Finite element based nonlinear dynamic response of elastically supported piezoelectric functionally graded beam subjected to moving load in thermal environment with random system properties

The second order statistics in terms of mean and standard deviation (SD) of normalized nonlinear transverse dynamic central deflection (NTDCD) response of un-damped elastically supported functionally graded materials (FGMs) beam with surface-bonded piezoelectric layers under the action of moving load are investigated in this paper. The random system properties such as Young's modulus, Poisson's ratio, density, thermal expansion coefficients, piezoelectric materials, volume fraction exponent and external loading are modeled as uncorrelated random variables. The basic formulation is based on higher order shear deformation theory (HSDT) with von-Karman nonlinear strain kinematics combined with Newton-Raphson technique through Newmark's time integrating scheme using finite element method (FEM).

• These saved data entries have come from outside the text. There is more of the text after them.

/-- Branches go where R396 says; calls nest eight deep; a word outside the program, illegal or poisoned ends the program (10 R389, 10 R396, 10 R397, 10 R398); it takes in choices of the model: log 53, 90. -/
def Obligations.DispatchBranchesAndIllegalWords : Prop :=
  (∀ (s r : State) (t : Fin 128) (th : Thread) (w : DWord) (i : Instr) (op : Nat) (taken : Bool), s.DIssues t th w r → w.op = op →
    let x (n : Nat) : Word := if n = 0 then 0 else SMap.get 0 th.x n
    (i, op, taken) ∈ [(Instr.dispBra t, 0x18, true), (.dispBeq t, 0x19, x w.a == x w.b), (.dispBne t, 0x1A, x w.a != x w.b),
      (.dispBlt t, 0x1B, (x w.a).slt (x w.b)), (.dispBge t, 0x1C, (x w.b).sle (x w.a)), (.dispBltu t, 0x1D, (x w.a).ult (x w.b)),
      (.dispBgeu t, 0x1E, (x w.b).ule (x w.a))] →
    let target := (BitVec.ofNat 64 th.pc + (BitVec.ofNat 32 w.imm).signExtend 64).toNat
    exec i s = .next ((r.setThread t (some { th with pc := if taken then target else th.pc + 1, hold := .none })).dcount t w.op)) ∧
  (∀ (s r : State) (t : Fin 128) (th : Thread) (w : DWord), s.DIssues t th w r →
    let target := (BitVec.ofNat 64 th.pc + (BitVec.ofNat 32 w.imm).signExtend 64).toNat
    (w.op = 0x1F → th.stack.length < 8 → exec (.dispatchCall t) s =
      .next ((r.setThread t (some { th with stack := (th.pc + 1) :: th.stack, pc := target, hold := .none })).dcount t w.op)) ∧
    (w.op = 0x1F → 8 ≤ th.stack.length → exec (.dispatchCall t) s = .next ((r.endProgram t 0x05 0x07).dcount t w.op)) ∧
    (∀ pc rest, w.op = 0x20 → th.stack = pc :: rest → exec (.dispatchRet t) s =
      .next ((r.setThread t (some { th with stack := rest, pc := pc, hold := .none })).dcount t w.op)) ∧
    (w.op = 0x20 → th.stack = [] → exec (.dispatchRet t) s = .next ((r.endProgram t 0x05 0x07).dcount t w.op))) ∧
  (∀ (s u : State) (t : Fin 128) (th : Thread) (b : List Byte) (bad : Bool) (i : Instr) (op : Nat),
    (i, op) ∈ [(Instr.dispatchNop t, 0x00), (.dispEnd t, 0x01), (.dispYield t, 0x02), (.dispAdd t, 0x08), (.dispSub t, 0x09), (.dispMul t, 0x0A),
      (.dispAnd t, 0x0B), (.dispOr t, 0x0C), (.dispXor t, 0x0D), (.dispShl t, 0x0E), (.dispShr t, 0x0F), (.dispAddi t, 0x10), (.dispMovi t, 0x11),
      (.dispMovhi t, 0x12), (.dispBra t, 0x18), (.dispBeq t, 0x19), (.dispBne t, 0x1A), (.dispBlt t, 0x1B), (.dispBge t, 0x1C),
      (.dispBltu t, 0x1D), (.dispBgeu t, 0x1E), (.dispatchCall t, 0x1F), (.dispatchRet t, 0x20), (.dispStore t, 0x29), (.dispTime t, 0x2A),
      (.dispJoin t, 0x32), (.dispCmo t, 0x34), (.dispatchSignal t, 0x38), (.dispatchWait t, 0x39), (.dispTalloc t, 0x40), (.dispTfree t, 0x41),
      (.dispTset t, 0x42), (.dispDump t, 0x48), (.dispTmark t, 0x49)] →
    (s.thread t = none → exec i s = .next s) ∧
    (s.thread t = some th → th.hold ≠ .none → th.hold ≠ .retry → exec i s = .next s) ∧
    (s.thread t = some th → s.dturn t = false → exec i s = .next s) ∧
    (s.thread t = some th → th.hold = .none ∨ th.hold = .retry → s.dturn t = true →
      let v := s.codeOf th
      (v.size ≤ th.pc → exec i s = .next ((s.firstIssue t th).endProgram t 0x05 0x07)) ∧
      (th.pc < v.size → s.memRead (s.wordAt v th.pc) 8 2 0 true = (b, bad, u) →
        let w := dword (BitVec.ofNat 64 (leNat b))
        (bad = true → exec i s = .next ((u.firstIssue t th).consumedPoison.endProgram t 0x0A 0)) ∧
        (bad = false → w.ok = false → exec i s = .next ((u.firstIssue t th).endProgram t 0x05 0x07)) ∧
        (bad = false → w.ok = true → w.op ≠ op → exec i s = .next s))))

/-- LOADT, STORE and CMO access memory as the program's context; LAUNCH and COPY queue work, or end the program as R390 to R400 say (09 R364, 10 R390, 10 R391, 10 R394, 10 R397, 10 R398, 10 R399, 10 R400, 06 R256); it takes in choices of the model: log 21, 49, 53, 90. -/
def Obligations.DispatchMemoryAndLaunches : Prop :=
  (∀ (s r : State) (t : Fin 128) (th : Thread) (w : DWord) (host : HostData), (s.hostIn host).DIssues t th w r → w.op = 0x28 →
    let a := th.addr w
    (a % 2 ^ w.m ≠ 0 → exec (.dispLoadt t host) s = .next ((r.endProgram t 0x05 0x02).dcount t w.op).hostOut) ∧
    (∀ b u, a % 2 ^ w.m = 0 → r.vaRead (hubUser th.view) a (2 ^ w.m) = (.inl b, u) →
      exec (.dispLoadt t host) s = .next ((u.setThread t (some (th.w w.d (leNat b)).next)).dcount t w.op).hostOut) ∧
    (∀ f u, a % 2 ^ w.m = 0 → r.vaRead (hubUser th.view) a (2 ^ w.m) = (.inr f, u) →
      exec (.dispLoadt t host) s = .next ((u.programFault t f).dcount t w.op).hostOut)) ∧
  (∀ (s r : State) (t : Fin 128) (th : Thread) (w : DWord), s.DIssues t th w r → w.op = 0x29 →
    let a := th.addr w
    let b := leBytes (2 ^ w.m) (th.r w.b)
    (a % 2 ^ w.m ≠ 0 → exec (.dispStore t) s = .next ((r.endProgram t 0x05 0x02).dcount t w.op)) ∧
    (∀ c lv u, a % 2 ^ w.m = 0 → r.xlate .hub 2 th.view a needW = (.fault c lv, u) →
      exec (.dispStore t) s = .next ((u.programFault t (.code (causeCode c) c)).dcount t w.op)) ∧
    (∀ pa region u, a % 2 ^ w.m = 0 → r.xlate .hub 2 th.view a needW = (.ok pa region, u) →
      let sent := u.mlnAccept (u.writeMsg (u.tenantOf th.ctx) (paNode pa) (paOffset pa) (decide (region = 2)) b) 192 (u.flowsOf th.cmd)
      (∀ v, u.placeOf pa = .remote → sent = some v → exec (.dispStore t) s = .next ((v.setThread t (some th.next)).dcount t w.op)) ∧
      (u.placeOf pa = .remote → sent = none → exec (.dispStore t) s = .next ((r.setThread t (some { th with hold := .retry })).dcount t w.op)) ∧
      (∀ v, u.placeOf pa ≠ .remote → u.pageWrite (hubUser th.view) a b = (none, v) →
        exec (.dispStore t) s = .next ((v.setThread t (some th.next)).dcount t w.op)) ∧
      (∀ f v, u.placeOf pa ≠ .remote → u.pageWrite (hubUser th.view) a b = (some f, v) →
        exec (.dispStore t) s = .next ((v.programFault t f).dcount t w.op)))) ∧
  (∀ (s r u : State) (t : Fin 128) (th : Thread) (w : DWord) (skipped : Bool), s.DIssues t th w r → w.op = 0x34 →
    let k := nfld w.m 2 1
    r.maintRange ⟨decide (k = 1) || decide (k = 3), decide (k = 2) || decide (k = 3), w.m.testBit 3⟩ th.view (th.r w.a) (th.r w.b) = (skipped, u) →
    exec (.dispCmo t) s = .next ((u.setThread t (some (th.w w.d (if skipped then 1 else 0)).next)).dcount t w.op)) ∧
  (∀ (s r : State) (t : Fin 128) (th : Thread) (w : DWord) (host : HostData), (s.hostIn host).DIssues t th w r →
    let first := nfld (th.r w.b) 9 0
    let count := nfld (th.r w.b) 26 16
    let mine : Prop := 0 < count ∧ first + count ≤ 1024 ∧ ∀ i < count, r.platKind (first + i) = 0 ∧ r.platOwner (first + i) = th.ctx
    (w.op = 0x30 → exec (.dispLaunch t host) s = .next ((r.queueLaunch t th (th.addr w) none).dcount t w.op).hostOut) ∧
    (w.op = 0x31 →
      (8 ≤ th.queue.length → exec (.dispLaunchPlat t host) s = .next ((r.setThread t (some { th with hold := .retry })).dcount t w.op).hostOut) ∧
      (th.queue.length < 8 → w.imm % 2 ^ 16 = 0 → exec (.dispLaunchPlat t host) s = .next ((r.endProgram t 0x05 0x07).dcount t w.op).hostOut) ∧
      (th.queue.length < 8 → w.imm % 2 ^ 16 ≠ 0 → ¬ mine → exec (.dispLaunchPlat t host) s = .next ((r.endProgram t 0x05 0x0B).dcount t w.op).hostOut) ∧
      (th.queue.length < 8 → w.imm % 2 ^ 16 ≠ 0 → mine → exec (.dispLaunchPlat t host) s =
        .next ((r.queueLaunch t th (th.r w.a) (some ⟨first, count, w.imm % 2 ^ 16, 0, 0⟩)).dcount t w.op).hostOut))) ∧
  (∀ (r : State) (t : Nat) (th : Thread) (a : Nat) (plat : Option PlatRange),
    (8 ≤ th.queue.length → r.queueLaunch t th a plat = r.setThread t (some { th with hold := .retry })) ∧
    (th.queue.length < 8 → a % 64 ≠ 0 → r.queueLaunch t th a plat = r.endProgram t 0x05 0x02) ∧
    (∀ f u, th.queue.length < 8 → a % 64 = 0 → r.vaRead (hubUser th.view) a 64 = (.inr f, u) → r.queueLaunch t th a plat = u.programFault t f) ∧
    (∀ b u, th.queue.length < 8 → a % 64 = 0 → r.vaRead (hubUser th.view) a 64 = (.inl b, u) →
      (∀ code, launchOf b th plat = .inr code → r.queueLaunch t th a plat = u.endProgram t 0x05 code) ∧
      (∀ x, launchOf b th plat = .inl x → r.queueLaunch t th a plat =
        u.setThread t (some { th with queue := th.queue ++ [{ x with thread := t }], pc := th.pc + 1, hold := .none })))) ∧
  (∀ (s r u : State) (t : Fin 128) (th : Thread) (w : DWord) (host : HostData) (view : Nat), (s.hostIn host).DIssues t th w r → w.op = 0x33 →
    r.takeView th.ctx = (view, u) → let begun := u.beginCopy th.cmd (some t) th.ctx view th.pc (th.addr w)
    (begun = none → exec (.dispatchCopy t host) s = .next ((r.setThread t (some { th with hold := .retry })).dcount t w.op).hostOut) ∧
    (∀ f v, begun = some (.inr f, v) → exec (.dispatchCopy t host) s = .next ((v.stopCmd th.cmd f.ends.1 4 f.ends.2).dcount t w.op).hostOut) ∧
    (∀ n v, begun = some (.inl n, v) →
      (w.m = 1 → exec (.dispatchCopy t host) s = .next ((v.setThread t (some { th with hold := .copy n })).dcount t w.op).hostOut) ∧
      (w.m = 0 → exec (.dispatchCopy t host) s = .next ((v.setThread t (some th.next)).dcount t w.op).hostOut)))

/-- Dispatch code signals and waits on semaphores; DUMP holds its thread where a request matches, and DUMP_DONE lets it go on (10 R397, 11 R425, 11 R427, 19 R624, 19 R625, 19 R626); it takes in choices of the model: log 21, 90. -/
def Obligations.DispatchSemaphoresAndDumps : Prop :=
  (∀ (s r : State) (t : Fin 128) (th : Thread) (w : DWord), s.DIssues t th w r → w.op = 0x38 ∨ w.op = 0x39 →
    let x := th.r w.a
    let n := th.r w.b
    let bad := semLayoutBad x || decide (2 ^ 48 ≤ n)
    let there := x.testBit 31 && decide (nfld x 23 16 ≠ r.con.node)
    (bad = true →
      (w.op = 0x38 → exec (.dispatchSignal t) s = .next ((r.endProgram t 0x05 0x07).dcount t w.op)) ∧
      (w.op = 0x39 → exec (.dispatchWait t) s = .next ((r.endProgram t 0x05 0x07).dcount t w.op))) ∧
    (bad = false → w.op = 0x38 →
      let sent := r.mlnAccept (r.signalMsg (r.threadSignaller th) (nfld x 23 16) (x % 2 ^ 16) n) 192 (r.flowsOf th.cmd)
      (∀ u, there = true → sent = some u → exec (.dispatchSignal t) s = .next ((u.setThread t (some (th.w w.d stOk).next)).dcount t w.op)) ∧
      (there = true → sent = none → exec (.dispatchSignal t) s = .next ((r.setThread t (some { th with hold := .retry })).dcount t w.op)) ∧
      (∀ st u y, there = false → (r.setThread t (some th.next)).semSignal (x % 2 ^ 16) n (r.threadSignaller th) = (st, u) → u.thread t = some y →
        exec (.dispatchSignal t) s = .next ((u.setThread t (some (y.w w.d st))).dcount t w.op))) ∧
    (bad = false → w.op = 0x39 →
      (there = true → exec (.dispatchWait t) s = .next ((r.endProgram t 0x05 0x01).dcount t w.op)) ∧
      (∀ st u, there = false → r.semWait (x % 2 ^ 16) (r.tenantOf th.ctx) ⟨1, th.ctx, t, n, r.now, w.d⟩ = (some st, u) →
        exec (.dispatchWait t) s = .next ((u.setThread t (some (th.w w.d st).next)).dcount t w.op)) ∧
      (∀ u, there = false → r.semWait (x % 2 ^ 16) (r.tenantOf th.ctx) ⟨1, th.ctx, t, n, r.now, w.d⟩ = (none, u) →
        exec (.dispatchWait t) s = .next ((u.setThread t (some { th with hold := .sem, dest := w.d })).dcount t w.op)))) ∧
  (∀ (s r : State) (t : Fin 128) (th : Thread) (w : DWord), s.DIssues t th w r → w.op = 0x48 →
    (r.dumpMatch th w = none → exec (.dispDump t) s = .next ((r.setThread t (some th.next)).dcount t w.op)) ∧
    (∀ i, r.dumpMatch th w = some i →
      let x : Dumping := ⟨t, i, r.rd (R.dbgDumpCfg i), r.fld (R.dbgDumpDest i) 55 0, w.imm, th.r w.d, th.r w.a, th.r w.b⟩
      let u := (r.clrFlag (R.dbgDumpCfg i) 63).setThread t (some { th with hold := .dump })
      exec (.dispDump t) s = .next ({ u with dbg := { u.dbg with dumps := u.dbg.dumps ++ [x] } }.dcount t w.op))) ∧
  (∀ (s : State) (th : Thread) (w : DWord) (i : Nat), s.dumpMatch th w = some i ↔ i < 16 ∧
    (let fits (j : Nat) : Prop := s.flag (R.dbgDumpCfg j) 63 = true ∧ s.fld (R.dbgDumpId j) 31 0 = w.imm ∧
        (s.rd (R.dbgDumpStep j)).toNat = th.r w.d ∧ (s.flag (R.dbgDumpCfg j) 62 = true ∨ s.fld (R.dbgDumpCfg j) 61 50 = th.ctx);
      fits i ∧ ∀ j < i, ¬ fits j)) ∧
  (∀ (s : State) (t : Fin 128) (host : HostData), let h := s.hostIn host
    (h.dbg.dumps.find? (fun x => x.thread = (t : Nat)) = none → exec (.dumpDone t host) s = .next h.hostOut) ∧
    (∀ x, h.dbg.dumps.find? (fun x => x.thread = (t : Nat)) = some x →
      let u := { h with dbg := { h.dbg with dumps := h.dbg.dumps.filter (fun y => !decide (y.thread = (t : Nat))) } }
      (h.thread t = none → exec (.dumpDone t host) s = .next u.hostOut) ∧
      (∀ th, h.thread t = some th → th.hold ≠ .dump → exec (.dumpDone t host) s = .next u.hostOut) ∧
      (∀ th, h.thread t = some th → th.hold = .dump → h.programBusy th = true → exec (.dumpDone t host) s = .next h.hostOut) ∧
      (∀ th, h.thread t = some th → th.hold = .dump → h.programBusy th = false →
        exec (.dumpDone t host) s = .next (u.dumpWrite t x th).hostOut)))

The non-uniform temperature distribution with temperature dependent material properties is taken into consideration for consideration of thermal loading. The one parameter Pasternak elastic foundation with Winkler cubic nonlinearity is considered as an elastic foundation. The stochastic based second order perturbation technique (SOPT) and direct Monte Carlo simulation (MCS) are adopted for the solution of nonlinear dynamic governing equation. The influences of volume fraction exponents, temperature increments, moving loads and velocity, nonlinearity, slenderness ratios, foundation parameters and external loadings with random system properties on the NTDCD are examined. The capability of present stochastic model in predicting the NTDCD statistics are compared by studying their convergence with the existing results those available in the literature.